- _Task goal_: If a line in the entries below holds the string "modUmp", copy it.

Segment Start: Data supplied

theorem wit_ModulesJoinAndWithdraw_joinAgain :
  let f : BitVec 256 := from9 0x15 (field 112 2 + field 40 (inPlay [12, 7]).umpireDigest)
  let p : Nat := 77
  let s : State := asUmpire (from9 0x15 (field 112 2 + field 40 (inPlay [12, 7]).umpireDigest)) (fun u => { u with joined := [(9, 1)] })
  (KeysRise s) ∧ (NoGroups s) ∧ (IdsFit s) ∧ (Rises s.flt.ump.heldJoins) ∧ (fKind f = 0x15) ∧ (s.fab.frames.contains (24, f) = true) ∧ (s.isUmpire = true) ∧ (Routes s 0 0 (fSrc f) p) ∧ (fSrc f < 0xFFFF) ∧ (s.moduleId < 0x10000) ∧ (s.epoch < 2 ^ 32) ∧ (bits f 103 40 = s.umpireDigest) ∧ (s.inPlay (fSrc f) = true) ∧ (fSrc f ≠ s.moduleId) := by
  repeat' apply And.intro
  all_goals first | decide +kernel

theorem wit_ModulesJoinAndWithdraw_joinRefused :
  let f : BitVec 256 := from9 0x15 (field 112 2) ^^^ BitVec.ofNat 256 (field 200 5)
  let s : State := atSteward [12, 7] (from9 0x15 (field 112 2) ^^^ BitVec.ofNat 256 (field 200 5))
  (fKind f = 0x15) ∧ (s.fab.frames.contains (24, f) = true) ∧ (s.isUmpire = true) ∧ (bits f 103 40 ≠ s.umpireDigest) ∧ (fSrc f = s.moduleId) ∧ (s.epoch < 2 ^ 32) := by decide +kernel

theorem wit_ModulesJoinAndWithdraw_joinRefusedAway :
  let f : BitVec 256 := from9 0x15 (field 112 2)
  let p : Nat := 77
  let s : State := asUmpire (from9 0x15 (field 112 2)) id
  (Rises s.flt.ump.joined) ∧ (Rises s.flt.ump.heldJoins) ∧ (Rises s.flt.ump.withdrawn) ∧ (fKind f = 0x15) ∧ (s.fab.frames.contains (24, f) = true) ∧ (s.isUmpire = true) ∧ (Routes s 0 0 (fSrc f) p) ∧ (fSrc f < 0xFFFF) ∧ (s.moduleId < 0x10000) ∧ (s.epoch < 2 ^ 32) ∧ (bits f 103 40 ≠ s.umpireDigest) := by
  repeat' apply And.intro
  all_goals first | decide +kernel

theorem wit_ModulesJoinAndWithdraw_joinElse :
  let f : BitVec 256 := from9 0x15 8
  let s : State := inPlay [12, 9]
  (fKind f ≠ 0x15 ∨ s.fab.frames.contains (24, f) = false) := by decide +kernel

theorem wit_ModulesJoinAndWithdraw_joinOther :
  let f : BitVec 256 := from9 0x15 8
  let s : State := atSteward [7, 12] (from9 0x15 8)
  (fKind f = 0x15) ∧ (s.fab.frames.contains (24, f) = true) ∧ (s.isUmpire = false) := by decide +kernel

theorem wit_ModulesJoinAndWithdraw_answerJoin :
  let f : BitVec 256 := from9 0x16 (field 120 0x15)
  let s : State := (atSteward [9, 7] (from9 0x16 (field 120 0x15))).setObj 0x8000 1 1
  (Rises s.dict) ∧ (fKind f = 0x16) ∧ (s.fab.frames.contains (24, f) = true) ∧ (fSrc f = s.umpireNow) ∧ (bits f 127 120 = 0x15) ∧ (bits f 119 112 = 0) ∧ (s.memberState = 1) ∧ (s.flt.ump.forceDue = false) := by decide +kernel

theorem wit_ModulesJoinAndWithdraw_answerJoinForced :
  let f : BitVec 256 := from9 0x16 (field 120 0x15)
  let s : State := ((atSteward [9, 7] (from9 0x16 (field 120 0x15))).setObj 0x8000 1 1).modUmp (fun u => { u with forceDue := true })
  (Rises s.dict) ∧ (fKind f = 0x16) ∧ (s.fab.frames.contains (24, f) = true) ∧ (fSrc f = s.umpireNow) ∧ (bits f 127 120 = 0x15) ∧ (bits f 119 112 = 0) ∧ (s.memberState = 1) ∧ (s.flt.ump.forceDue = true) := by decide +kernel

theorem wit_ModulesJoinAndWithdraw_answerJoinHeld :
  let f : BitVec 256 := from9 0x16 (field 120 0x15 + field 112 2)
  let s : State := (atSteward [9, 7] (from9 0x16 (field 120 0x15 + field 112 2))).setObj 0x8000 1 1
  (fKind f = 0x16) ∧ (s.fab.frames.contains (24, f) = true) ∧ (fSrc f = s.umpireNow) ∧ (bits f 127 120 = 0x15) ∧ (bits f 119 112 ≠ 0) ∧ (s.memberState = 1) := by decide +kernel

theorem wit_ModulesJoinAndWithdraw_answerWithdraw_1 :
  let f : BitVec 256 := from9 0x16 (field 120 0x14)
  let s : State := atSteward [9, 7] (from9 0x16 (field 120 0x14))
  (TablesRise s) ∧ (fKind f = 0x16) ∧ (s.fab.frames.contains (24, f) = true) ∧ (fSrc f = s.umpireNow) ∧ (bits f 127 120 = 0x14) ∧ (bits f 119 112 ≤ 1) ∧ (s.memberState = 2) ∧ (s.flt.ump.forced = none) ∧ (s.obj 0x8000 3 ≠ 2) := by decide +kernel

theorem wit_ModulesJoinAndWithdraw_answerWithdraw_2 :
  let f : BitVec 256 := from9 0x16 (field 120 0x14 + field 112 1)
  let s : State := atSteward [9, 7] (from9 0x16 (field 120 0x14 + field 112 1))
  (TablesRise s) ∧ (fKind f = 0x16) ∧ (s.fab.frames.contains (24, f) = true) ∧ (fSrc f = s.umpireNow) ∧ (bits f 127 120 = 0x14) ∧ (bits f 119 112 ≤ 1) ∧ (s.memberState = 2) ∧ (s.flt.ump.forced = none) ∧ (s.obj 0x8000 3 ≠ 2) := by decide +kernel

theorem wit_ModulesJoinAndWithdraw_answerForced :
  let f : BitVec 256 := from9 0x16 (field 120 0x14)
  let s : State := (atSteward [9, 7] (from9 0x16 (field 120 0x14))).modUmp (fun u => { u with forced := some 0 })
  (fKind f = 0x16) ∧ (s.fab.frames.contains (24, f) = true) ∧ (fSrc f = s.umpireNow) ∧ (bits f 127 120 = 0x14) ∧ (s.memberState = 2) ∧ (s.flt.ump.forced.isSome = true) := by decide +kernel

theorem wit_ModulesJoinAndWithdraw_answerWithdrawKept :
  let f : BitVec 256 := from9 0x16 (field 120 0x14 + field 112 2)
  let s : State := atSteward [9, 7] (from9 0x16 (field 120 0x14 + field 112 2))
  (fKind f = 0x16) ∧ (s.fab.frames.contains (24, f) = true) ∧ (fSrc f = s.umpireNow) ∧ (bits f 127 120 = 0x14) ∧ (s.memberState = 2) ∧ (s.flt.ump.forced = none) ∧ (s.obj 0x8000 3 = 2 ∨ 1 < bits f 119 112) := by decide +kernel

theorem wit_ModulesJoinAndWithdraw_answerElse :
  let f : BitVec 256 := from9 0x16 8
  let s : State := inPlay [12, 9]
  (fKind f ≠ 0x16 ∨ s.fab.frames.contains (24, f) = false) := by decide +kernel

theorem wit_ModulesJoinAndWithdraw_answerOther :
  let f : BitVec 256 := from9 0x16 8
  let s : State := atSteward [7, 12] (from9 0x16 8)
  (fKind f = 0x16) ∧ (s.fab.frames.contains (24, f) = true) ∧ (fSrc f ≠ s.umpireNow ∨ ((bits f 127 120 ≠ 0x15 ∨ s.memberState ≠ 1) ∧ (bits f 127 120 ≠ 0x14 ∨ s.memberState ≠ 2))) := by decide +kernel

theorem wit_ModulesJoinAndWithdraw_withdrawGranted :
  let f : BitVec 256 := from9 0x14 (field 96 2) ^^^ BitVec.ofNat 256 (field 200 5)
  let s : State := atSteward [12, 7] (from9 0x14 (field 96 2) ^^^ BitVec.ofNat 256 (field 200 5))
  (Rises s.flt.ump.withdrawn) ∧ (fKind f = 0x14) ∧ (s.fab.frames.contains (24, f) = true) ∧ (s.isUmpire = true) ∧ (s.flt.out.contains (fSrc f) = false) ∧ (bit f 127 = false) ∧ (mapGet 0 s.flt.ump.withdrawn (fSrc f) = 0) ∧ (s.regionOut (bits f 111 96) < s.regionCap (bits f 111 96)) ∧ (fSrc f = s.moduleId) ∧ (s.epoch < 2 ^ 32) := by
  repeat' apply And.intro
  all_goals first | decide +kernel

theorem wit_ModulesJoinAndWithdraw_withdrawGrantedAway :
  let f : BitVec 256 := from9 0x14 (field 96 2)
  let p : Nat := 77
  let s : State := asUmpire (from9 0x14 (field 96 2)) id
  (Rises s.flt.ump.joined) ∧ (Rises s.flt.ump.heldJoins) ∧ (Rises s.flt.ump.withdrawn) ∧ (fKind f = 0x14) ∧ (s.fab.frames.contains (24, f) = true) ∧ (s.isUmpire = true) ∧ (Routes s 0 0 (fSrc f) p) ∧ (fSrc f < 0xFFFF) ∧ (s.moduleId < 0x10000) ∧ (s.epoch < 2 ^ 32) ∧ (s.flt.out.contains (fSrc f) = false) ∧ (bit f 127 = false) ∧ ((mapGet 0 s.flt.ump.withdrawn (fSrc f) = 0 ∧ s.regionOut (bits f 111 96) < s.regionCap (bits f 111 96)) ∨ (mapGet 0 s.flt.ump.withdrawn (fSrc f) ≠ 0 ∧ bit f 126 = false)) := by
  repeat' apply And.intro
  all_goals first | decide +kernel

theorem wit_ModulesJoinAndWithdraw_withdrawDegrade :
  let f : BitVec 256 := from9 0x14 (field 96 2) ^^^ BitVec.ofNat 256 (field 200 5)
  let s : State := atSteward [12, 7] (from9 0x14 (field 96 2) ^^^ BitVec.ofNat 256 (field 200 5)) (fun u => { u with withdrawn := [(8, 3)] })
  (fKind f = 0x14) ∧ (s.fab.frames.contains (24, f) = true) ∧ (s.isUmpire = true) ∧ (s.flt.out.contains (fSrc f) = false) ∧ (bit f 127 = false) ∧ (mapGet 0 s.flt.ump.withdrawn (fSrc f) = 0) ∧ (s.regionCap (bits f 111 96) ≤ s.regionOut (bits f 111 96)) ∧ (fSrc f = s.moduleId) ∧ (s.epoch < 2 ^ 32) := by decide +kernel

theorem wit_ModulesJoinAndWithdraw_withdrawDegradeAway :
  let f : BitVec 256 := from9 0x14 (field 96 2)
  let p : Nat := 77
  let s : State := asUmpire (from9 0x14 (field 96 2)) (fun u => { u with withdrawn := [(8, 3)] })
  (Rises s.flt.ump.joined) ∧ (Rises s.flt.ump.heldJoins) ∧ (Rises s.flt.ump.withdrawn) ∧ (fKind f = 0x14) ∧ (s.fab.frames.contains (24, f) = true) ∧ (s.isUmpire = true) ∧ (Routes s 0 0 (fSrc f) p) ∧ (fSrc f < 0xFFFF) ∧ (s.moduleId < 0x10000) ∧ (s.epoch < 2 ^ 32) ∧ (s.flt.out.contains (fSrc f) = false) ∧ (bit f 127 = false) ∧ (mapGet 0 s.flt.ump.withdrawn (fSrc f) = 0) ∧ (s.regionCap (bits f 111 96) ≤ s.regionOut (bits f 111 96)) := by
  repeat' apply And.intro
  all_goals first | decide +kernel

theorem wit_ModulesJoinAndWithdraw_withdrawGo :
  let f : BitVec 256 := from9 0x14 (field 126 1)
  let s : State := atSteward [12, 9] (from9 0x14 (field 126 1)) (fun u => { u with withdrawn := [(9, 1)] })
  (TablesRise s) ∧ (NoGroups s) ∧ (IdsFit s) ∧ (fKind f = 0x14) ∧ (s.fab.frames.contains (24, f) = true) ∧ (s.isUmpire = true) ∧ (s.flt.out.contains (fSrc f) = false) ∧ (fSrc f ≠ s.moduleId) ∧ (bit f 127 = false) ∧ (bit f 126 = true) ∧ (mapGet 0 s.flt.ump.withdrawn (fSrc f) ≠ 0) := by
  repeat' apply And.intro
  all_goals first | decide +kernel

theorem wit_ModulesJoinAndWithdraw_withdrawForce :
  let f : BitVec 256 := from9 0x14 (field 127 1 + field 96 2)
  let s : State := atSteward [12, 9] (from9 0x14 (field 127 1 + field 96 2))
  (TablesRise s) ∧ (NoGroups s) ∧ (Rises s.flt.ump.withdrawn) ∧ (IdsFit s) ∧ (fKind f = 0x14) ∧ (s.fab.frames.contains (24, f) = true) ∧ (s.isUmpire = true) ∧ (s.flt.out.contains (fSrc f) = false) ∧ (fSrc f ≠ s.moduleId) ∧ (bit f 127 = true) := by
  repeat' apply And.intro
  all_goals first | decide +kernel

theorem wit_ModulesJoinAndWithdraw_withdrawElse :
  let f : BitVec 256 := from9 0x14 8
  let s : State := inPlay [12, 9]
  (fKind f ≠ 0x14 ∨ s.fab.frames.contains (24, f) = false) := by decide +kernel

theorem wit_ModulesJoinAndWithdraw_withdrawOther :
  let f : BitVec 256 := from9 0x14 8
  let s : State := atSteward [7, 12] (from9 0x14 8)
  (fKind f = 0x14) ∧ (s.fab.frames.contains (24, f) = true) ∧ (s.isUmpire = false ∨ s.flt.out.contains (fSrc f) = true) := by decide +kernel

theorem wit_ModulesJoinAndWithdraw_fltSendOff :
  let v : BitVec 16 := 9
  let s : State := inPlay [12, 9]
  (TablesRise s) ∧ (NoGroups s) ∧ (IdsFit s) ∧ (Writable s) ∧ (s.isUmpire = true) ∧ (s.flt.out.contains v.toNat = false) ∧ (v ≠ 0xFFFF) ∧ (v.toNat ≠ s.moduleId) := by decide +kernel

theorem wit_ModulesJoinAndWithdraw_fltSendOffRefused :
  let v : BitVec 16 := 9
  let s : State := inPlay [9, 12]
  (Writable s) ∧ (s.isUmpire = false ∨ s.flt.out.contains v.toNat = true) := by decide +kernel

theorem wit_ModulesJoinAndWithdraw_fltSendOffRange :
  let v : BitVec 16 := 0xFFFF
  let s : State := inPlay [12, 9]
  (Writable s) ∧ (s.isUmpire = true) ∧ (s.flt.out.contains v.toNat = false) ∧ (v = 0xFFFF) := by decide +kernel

Segment End: Data supplied

- _Answer section_:
  let s : State := ((atSteward [9, 7] (from9 0x16 (field 120 0x15))).setObj 0x8000 1 1).modUmp (fun u => { u with forceDue := true })
  let s : State := (atSteward [9, 7] (from9 0x16 (field 120 0x14))).modUmp (fun u => { u with forced := some 0 })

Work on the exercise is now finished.